■ TASK BRIEF ■
Print, exactly as they appear in the listing below, the lines from the line with "unfold execHoldupTest" to the line with "theorem execCheckpointNow_same (r", with both end lines kept.

■ DATA TO USE ■
.....
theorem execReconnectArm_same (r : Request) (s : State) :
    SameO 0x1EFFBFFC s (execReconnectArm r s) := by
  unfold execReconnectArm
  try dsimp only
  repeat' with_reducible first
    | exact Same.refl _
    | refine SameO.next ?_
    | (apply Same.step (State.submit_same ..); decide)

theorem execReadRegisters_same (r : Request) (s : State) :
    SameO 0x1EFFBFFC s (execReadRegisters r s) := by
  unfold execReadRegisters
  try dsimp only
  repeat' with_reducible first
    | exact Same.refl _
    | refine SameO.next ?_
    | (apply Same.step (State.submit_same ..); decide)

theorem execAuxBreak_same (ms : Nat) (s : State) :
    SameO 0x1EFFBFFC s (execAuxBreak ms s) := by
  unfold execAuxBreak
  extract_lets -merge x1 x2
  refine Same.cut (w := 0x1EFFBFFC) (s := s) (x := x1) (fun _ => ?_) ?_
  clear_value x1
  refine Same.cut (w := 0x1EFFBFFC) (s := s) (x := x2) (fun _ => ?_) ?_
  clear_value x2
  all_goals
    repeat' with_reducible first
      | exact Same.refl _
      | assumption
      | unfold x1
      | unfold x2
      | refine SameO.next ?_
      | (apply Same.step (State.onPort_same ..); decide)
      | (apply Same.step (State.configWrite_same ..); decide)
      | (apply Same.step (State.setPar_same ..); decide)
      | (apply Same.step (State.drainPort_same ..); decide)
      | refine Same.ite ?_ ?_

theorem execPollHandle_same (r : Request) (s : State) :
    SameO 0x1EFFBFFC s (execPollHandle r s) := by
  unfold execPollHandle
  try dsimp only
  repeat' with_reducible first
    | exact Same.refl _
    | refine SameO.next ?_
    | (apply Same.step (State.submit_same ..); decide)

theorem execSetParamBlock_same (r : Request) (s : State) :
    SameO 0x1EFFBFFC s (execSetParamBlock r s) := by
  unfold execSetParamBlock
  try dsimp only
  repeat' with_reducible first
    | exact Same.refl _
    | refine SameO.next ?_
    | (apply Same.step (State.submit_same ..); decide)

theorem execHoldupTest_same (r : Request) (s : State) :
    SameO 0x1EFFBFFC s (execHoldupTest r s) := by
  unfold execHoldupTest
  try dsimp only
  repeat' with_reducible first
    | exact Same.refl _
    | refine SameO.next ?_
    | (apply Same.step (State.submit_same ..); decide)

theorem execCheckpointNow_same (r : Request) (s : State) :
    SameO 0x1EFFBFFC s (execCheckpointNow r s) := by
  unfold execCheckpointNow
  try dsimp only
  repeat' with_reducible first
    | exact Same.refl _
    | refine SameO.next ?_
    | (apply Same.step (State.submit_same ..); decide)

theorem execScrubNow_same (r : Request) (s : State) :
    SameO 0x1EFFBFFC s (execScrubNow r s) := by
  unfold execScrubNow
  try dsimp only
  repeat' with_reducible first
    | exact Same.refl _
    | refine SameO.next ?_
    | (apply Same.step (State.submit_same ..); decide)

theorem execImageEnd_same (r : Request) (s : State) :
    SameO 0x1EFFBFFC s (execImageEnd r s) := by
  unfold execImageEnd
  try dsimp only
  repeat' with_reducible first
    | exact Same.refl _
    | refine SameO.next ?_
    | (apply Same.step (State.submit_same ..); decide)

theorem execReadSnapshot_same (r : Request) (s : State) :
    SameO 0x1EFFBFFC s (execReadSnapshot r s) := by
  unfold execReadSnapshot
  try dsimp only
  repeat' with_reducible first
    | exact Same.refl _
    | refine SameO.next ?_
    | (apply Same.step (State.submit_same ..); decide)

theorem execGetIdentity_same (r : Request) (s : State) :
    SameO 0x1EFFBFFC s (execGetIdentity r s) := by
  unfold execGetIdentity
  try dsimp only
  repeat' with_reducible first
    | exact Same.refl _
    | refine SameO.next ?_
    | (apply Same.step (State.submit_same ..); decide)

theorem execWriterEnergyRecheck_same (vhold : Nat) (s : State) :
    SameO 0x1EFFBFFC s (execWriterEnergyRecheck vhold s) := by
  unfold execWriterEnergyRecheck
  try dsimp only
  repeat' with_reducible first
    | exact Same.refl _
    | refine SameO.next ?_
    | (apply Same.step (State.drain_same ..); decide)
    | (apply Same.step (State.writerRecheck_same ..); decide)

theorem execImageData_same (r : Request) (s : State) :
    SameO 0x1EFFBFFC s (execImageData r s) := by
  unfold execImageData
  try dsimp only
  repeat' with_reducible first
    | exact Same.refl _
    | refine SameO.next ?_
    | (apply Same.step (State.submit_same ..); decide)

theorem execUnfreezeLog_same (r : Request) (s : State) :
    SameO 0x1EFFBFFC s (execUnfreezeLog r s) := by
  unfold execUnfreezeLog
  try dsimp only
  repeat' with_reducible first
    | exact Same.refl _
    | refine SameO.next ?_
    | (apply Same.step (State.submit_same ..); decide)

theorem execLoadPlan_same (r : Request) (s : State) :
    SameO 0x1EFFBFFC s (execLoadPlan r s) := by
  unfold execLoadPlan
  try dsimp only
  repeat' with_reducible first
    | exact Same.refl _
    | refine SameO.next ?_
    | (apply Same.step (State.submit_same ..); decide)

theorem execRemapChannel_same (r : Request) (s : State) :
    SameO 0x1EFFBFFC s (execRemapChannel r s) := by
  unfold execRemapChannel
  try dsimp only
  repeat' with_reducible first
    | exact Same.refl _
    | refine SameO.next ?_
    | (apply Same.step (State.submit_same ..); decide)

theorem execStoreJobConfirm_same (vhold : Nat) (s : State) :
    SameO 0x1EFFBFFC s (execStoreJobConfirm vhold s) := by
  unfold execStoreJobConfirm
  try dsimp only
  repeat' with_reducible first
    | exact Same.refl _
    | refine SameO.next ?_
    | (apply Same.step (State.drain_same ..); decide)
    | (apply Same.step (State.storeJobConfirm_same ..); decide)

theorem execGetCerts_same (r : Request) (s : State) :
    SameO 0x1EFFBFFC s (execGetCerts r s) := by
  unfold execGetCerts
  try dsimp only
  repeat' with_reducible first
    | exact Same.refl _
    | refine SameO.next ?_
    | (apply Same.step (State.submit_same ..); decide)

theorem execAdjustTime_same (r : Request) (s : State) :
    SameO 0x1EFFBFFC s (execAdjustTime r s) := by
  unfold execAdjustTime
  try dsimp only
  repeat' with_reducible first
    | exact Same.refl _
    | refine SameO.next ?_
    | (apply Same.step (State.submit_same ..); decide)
.....
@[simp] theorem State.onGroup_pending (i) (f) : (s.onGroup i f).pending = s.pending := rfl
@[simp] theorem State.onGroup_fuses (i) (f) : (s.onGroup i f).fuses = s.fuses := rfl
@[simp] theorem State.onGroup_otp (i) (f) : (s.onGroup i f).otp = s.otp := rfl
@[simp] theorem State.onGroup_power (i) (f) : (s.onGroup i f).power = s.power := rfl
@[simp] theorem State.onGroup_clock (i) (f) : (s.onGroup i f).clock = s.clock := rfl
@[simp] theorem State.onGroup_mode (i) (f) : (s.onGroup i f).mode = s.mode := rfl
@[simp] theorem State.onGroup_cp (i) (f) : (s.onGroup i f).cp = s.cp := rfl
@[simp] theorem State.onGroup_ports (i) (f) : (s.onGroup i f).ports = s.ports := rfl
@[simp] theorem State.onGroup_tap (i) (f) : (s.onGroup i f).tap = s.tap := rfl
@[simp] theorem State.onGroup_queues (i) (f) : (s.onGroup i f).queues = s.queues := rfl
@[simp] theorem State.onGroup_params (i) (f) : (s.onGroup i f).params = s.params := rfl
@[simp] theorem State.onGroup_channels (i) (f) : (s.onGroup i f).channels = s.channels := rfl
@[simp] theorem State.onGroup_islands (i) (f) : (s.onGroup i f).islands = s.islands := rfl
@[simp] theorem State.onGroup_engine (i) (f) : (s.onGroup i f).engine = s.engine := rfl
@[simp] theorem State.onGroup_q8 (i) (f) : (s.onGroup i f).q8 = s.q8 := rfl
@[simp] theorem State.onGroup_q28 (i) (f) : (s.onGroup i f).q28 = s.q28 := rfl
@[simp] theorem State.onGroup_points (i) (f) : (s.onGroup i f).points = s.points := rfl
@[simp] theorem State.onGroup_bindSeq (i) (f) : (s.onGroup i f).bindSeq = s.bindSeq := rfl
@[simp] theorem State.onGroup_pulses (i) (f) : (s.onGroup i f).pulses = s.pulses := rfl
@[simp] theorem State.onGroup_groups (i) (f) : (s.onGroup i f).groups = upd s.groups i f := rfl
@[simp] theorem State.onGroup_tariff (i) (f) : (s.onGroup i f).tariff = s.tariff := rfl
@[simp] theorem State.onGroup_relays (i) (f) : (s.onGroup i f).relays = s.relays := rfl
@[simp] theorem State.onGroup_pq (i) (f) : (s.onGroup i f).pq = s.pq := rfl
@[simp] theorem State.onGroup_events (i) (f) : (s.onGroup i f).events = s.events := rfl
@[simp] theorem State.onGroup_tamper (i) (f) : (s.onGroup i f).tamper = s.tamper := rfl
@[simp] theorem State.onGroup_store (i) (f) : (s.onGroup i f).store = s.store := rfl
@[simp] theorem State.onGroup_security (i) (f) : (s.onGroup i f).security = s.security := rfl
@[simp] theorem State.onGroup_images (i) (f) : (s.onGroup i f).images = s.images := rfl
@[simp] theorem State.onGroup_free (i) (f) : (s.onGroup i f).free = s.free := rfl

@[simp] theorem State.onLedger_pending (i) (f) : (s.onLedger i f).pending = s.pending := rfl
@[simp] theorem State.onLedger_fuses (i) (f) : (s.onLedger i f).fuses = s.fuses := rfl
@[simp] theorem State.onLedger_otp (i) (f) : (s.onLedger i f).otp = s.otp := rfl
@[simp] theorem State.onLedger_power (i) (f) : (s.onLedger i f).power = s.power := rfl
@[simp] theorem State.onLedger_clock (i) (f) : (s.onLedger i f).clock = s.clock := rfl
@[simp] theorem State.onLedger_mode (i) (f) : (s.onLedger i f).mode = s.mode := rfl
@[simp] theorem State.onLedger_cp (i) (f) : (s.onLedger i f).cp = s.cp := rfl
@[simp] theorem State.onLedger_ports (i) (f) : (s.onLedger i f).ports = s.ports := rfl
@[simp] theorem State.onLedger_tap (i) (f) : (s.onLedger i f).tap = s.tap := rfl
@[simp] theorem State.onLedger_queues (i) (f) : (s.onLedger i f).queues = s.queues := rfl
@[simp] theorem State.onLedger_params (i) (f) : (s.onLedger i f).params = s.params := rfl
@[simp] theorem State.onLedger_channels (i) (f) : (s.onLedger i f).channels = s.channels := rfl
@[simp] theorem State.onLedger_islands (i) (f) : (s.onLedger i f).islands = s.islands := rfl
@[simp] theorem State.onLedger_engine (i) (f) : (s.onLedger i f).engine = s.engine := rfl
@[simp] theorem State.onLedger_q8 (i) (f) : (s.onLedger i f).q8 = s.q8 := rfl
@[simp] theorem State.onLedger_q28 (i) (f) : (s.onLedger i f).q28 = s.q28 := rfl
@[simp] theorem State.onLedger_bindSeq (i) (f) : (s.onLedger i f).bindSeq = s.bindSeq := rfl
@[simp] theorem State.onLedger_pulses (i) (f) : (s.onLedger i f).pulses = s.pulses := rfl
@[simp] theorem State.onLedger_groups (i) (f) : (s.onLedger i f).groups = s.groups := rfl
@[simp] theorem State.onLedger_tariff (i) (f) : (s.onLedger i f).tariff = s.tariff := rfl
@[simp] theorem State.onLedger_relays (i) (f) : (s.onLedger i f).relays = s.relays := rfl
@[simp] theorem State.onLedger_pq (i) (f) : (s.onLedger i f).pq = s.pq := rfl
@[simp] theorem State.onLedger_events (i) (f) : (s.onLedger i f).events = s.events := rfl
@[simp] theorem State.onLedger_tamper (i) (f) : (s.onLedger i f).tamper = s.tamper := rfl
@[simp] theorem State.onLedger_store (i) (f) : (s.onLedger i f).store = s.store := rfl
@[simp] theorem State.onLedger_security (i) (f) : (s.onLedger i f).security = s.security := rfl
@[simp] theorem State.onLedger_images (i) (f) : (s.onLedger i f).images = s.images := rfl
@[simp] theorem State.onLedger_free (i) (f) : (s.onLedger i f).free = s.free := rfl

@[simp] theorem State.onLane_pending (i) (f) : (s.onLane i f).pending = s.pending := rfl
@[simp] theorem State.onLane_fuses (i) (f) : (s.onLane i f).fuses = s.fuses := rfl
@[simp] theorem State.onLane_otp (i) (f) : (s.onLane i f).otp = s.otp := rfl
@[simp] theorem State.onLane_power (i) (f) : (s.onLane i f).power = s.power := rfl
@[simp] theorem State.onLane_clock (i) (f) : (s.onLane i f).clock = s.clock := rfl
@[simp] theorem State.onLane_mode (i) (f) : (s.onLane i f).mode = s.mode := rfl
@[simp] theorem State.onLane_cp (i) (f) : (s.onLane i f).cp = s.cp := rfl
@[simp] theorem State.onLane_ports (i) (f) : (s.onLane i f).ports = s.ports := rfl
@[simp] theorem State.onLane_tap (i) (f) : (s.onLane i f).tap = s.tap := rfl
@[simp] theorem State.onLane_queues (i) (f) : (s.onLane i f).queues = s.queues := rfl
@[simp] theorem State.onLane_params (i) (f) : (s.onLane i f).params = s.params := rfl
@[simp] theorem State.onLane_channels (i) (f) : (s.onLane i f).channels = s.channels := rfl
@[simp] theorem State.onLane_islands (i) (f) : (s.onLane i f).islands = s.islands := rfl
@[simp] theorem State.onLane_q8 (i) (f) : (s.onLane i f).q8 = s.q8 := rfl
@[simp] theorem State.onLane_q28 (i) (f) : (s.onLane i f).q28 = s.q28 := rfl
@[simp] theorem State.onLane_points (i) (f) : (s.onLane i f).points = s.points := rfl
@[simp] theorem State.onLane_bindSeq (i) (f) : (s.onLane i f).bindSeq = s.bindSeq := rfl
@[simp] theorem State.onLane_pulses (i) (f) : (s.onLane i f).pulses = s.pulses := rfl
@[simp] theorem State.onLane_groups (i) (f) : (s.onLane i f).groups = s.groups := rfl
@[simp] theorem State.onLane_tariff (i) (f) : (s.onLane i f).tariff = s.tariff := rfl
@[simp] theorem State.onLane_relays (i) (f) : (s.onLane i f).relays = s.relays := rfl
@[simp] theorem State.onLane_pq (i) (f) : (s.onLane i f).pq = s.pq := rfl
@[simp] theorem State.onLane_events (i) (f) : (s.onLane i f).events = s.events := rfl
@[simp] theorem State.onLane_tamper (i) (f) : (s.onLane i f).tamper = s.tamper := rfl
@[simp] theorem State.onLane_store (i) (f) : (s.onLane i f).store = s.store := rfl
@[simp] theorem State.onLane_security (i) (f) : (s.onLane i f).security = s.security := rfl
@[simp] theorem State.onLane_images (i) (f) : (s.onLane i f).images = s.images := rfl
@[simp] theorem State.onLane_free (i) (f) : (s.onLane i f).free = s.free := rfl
.....
■ SOLUTION TO THIS TASK ■
  unfold execHoldupTest
  try dsimp only
  repeat' with_reducible first
    | exact Same.refl _
    | refine SameO.next ?_
    | (apply Same.step (State.submit_same ..); decide)

theorem execCheckpointNow_same (r : Request) (s : State) :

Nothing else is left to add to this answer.